Task data:
________________
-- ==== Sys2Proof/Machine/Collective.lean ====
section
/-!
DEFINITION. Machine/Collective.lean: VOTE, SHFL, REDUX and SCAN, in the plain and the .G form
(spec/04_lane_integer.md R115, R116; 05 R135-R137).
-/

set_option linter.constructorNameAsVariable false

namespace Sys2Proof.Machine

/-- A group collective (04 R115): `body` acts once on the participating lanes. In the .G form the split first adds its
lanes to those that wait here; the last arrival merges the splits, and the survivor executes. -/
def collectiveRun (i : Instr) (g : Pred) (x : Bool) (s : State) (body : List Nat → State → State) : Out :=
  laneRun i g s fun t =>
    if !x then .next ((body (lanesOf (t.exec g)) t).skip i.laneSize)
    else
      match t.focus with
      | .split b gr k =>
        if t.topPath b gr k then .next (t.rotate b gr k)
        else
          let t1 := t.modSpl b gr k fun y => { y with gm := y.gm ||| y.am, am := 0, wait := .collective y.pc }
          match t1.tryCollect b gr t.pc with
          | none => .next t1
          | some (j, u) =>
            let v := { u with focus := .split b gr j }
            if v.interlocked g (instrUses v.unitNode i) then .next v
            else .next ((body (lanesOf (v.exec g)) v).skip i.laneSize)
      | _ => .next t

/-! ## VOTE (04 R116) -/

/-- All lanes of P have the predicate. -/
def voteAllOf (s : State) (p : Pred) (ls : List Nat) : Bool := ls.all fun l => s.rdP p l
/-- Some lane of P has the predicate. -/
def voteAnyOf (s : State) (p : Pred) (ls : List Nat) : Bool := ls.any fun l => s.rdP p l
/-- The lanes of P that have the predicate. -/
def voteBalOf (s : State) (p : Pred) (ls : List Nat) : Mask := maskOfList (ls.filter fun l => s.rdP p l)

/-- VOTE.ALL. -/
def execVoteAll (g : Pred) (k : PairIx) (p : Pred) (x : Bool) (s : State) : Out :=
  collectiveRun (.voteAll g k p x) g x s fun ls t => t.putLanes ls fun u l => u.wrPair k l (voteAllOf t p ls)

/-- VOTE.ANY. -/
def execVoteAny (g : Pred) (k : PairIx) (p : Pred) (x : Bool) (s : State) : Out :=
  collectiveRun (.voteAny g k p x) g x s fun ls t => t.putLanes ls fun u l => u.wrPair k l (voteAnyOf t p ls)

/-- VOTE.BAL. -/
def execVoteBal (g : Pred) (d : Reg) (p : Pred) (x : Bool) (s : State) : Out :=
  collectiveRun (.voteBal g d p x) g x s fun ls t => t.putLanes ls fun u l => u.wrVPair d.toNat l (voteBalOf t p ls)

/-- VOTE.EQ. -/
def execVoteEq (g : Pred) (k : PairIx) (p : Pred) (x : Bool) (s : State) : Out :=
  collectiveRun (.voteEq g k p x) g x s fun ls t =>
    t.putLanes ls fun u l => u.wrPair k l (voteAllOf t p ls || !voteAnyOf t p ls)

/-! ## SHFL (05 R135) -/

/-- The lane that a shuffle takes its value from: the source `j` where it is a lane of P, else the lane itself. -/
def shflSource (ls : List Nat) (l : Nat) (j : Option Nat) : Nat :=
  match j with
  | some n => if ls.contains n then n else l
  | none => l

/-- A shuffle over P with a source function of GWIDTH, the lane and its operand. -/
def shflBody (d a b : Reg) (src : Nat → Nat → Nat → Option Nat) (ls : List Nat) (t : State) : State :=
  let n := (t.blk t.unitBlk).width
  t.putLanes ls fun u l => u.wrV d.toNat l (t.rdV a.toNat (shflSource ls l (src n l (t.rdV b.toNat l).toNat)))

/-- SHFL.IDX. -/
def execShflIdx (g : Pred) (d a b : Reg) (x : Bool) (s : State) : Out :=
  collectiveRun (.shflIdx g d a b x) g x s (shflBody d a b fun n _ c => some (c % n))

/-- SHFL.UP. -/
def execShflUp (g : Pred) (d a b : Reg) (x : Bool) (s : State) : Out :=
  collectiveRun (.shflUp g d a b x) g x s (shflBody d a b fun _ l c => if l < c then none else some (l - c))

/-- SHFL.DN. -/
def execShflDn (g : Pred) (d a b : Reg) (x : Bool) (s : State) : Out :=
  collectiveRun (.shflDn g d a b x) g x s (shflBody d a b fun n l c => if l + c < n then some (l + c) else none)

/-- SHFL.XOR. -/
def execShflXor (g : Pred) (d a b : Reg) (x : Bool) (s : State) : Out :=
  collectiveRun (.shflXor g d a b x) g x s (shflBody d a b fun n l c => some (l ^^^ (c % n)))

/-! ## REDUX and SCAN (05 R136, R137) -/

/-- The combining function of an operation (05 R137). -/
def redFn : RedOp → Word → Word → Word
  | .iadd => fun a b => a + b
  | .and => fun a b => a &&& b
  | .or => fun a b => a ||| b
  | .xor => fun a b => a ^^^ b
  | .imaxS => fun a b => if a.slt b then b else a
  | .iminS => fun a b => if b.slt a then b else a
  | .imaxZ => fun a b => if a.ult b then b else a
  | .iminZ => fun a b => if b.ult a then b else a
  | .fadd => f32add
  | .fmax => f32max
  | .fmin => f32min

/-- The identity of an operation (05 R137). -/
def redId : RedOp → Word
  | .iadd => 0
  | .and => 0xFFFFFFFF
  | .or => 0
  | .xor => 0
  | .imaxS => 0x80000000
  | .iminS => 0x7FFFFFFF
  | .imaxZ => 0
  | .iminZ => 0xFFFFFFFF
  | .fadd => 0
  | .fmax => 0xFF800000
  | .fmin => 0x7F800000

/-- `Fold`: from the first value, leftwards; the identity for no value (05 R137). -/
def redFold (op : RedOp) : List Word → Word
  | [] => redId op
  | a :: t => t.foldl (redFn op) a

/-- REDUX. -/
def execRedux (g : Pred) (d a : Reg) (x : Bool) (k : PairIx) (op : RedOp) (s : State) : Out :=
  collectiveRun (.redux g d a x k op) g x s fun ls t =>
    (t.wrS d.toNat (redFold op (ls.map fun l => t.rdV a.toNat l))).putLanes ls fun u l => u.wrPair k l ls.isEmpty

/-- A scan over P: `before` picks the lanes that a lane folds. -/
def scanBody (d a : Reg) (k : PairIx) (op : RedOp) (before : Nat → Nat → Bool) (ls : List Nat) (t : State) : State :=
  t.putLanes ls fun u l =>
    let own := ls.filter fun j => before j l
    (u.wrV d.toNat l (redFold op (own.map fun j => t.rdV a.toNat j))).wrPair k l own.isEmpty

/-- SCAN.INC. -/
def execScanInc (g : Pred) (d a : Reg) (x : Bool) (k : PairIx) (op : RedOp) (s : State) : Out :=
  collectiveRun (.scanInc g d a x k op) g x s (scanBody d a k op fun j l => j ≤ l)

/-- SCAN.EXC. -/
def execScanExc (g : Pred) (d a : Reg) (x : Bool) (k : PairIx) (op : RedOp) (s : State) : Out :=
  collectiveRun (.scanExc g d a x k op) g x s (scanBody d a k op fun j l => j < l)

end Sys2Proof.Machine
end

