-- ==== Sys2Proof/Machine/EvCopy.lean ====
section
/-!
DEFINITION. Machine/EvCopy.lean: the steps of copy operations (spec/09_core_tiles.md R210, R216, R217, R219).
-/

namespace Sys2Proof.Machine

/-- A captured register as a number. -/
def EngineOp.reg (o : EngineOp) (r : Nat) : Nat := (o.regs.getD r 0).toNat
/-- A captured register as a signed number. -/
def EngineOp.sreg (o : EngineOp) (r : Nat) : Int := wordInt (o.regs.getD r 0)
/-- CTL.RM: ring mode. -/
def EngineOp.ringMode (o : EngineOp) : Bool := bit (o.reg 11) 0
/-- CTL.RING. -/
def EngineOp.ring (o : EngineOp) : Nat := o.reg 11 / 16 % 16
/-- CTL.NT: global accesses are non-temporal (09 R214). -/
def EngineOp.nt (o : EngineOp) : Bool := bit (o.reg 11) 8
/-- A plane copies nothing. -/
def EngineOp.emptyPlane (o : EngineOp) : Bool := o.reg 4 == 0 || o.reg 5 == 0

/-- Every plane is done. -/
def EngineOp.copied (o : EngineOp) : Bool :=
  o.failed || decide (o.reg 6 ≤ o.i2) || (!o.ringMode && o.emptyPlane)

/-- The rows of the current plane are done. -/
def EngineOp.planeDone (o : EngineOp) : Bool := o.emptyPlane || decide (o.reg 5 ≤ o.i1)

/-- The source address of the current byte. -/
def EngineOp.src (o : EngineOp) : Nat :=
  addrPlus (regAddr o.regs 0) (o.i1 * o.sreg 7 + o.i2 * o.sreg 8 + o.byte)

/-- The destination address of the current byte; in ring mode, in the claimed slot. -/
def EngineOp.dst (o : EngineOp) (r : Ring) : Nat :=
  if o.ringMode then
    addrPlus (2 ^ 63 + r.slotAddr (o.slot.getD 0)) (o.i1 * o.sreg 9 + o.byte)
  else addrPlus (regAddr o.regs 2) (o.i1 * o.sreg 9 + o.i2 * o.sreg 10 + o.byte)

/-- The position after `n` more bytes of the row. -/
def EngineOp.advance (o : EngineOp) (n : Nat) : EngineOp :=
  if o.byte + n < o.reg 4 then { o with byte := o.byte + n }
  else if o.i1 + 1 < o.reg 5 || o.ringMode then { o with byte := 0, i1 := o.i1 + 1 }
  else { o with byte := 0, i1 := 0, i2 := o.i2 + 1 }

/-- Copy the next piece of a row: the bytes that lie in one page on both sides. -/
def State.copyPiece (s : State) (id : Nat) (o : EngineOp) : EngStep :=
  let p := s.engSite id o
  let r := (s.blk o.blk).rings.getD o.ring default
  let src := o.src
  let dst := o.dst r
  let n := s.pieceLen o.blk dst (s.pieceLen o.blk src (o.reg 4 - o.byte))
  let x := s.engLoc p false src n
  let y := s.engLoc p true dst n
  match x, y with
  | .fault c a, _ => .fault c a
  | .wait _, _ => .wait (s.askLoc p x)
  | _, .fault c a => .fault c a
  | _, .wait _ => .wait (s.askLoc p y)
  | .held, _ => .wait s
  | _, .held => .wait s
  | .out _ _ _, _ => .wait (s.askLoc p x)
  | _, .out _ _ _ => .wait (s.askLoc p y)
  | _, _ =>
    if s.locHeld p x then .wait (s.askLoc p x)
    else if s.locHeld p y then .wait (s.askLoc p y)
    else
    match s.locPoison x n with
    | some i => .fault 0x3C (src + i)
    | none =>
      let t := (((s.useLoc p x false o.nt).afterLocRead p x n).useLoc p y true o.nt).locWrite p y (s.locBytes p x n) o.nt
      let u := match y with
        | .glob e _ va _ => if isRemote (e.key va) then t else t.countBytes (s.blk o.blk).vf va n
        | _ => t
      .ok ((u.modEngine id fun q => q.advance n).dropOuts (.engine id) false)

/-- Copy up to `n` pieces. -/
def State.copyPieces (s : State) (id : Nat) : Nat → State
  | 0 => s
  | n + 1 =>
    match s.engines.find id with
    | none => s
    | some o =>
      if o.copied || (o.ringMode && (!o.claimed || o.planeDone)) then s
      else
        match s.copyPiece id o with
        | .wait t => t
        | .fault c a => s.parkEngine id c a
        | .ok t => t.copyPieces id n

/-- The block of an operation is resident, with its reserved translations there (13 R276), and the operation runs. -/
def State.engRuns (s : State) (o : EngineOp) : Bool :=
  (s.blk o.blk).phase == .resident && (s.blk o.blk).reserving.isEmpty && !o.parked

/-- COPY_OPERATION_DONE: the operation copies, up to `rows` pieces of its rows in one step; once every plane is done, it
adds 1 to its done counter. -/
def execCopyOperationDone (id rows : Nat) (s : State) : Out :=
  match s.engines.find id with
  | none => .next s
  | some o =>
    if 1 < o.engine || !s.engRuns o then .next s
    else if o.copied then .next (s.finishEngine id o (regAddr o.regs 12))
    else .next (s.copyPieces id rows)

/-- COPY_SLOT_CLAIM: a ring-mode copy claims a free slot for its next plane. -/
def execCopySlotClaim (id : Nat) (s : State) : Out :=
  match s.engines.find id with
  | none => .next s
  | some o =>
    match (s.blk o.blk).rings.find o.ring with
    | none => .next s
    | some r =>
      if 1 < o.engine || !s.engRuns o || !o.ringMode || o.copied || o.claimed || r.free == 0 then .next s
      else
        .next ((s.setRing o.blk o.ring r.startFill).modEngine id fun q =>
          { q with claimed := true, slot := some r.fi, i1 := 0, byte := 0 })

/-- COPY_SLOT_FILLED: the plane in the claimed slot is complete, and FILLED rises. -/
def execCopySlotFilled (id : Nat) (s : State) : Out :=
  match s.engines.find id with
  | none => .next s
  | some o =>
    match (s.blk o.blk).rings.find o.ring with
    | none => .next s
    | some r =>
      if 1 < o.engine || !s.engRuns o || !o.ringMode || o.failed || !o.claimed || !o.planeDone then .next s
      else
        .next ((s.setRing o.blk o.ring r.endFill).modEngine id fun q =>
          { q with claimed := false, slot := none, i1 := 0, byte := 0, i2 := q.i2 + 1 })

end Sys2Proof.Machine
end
________________
Exercise description:
The range runs from the line above containing "o.blk).vf va n" to the line containing "if 1 < o.engine || !s.engRuns o then", inclusive. Restate those lines word for word and no others.

Result of this task:
        | .glob e _ va _ => if isRemote (e.key va) then t else t.countBytes (s.blk o.blk).vf va n
        | _ => t
      .ok ((u.modEngine id fun q => q.advance n).dropOuts (.engine id) false)

/-- Copy up to `n` pieces. -/
def State.copyPieces (s : State) (id : Nat) : Nat → State
  | 0 => s
  | n + 1 =>
    match s.engines.find id with
    | none => s
    | some o =>
      if o.copied || (o.ringMode && (!o.claimed || o.planeDone)) then s
      else
        match s.copyPiece id o with
        | .wait t => t
        | .fault c a => s.parkEngine id c a
        | .ok t => t.copyPieces id n

/-- The block of an operation is resident, with its reserved translations there (13 R276), and the operation runs. -/
def State.engRuns (s : State) (o : EngineOp) : Bool :=
  (s.blk o.blk).phase == .resident && (s.blk o.blk).reserving.isEmpty && !o.parked

/-- COPY_OPERATION_DONE: the operation copies, up to `rows` pieces of its rows in one step; once every plane is done, it
adds 1 to its done counter. -/
def execCopyOperationDone (id rows : Nat) (s : State) : Out :=
  match s.engines.find id with
  | none => .next s
  | some o =>
    if 1 < o.engine || !s.engRuns o then .next s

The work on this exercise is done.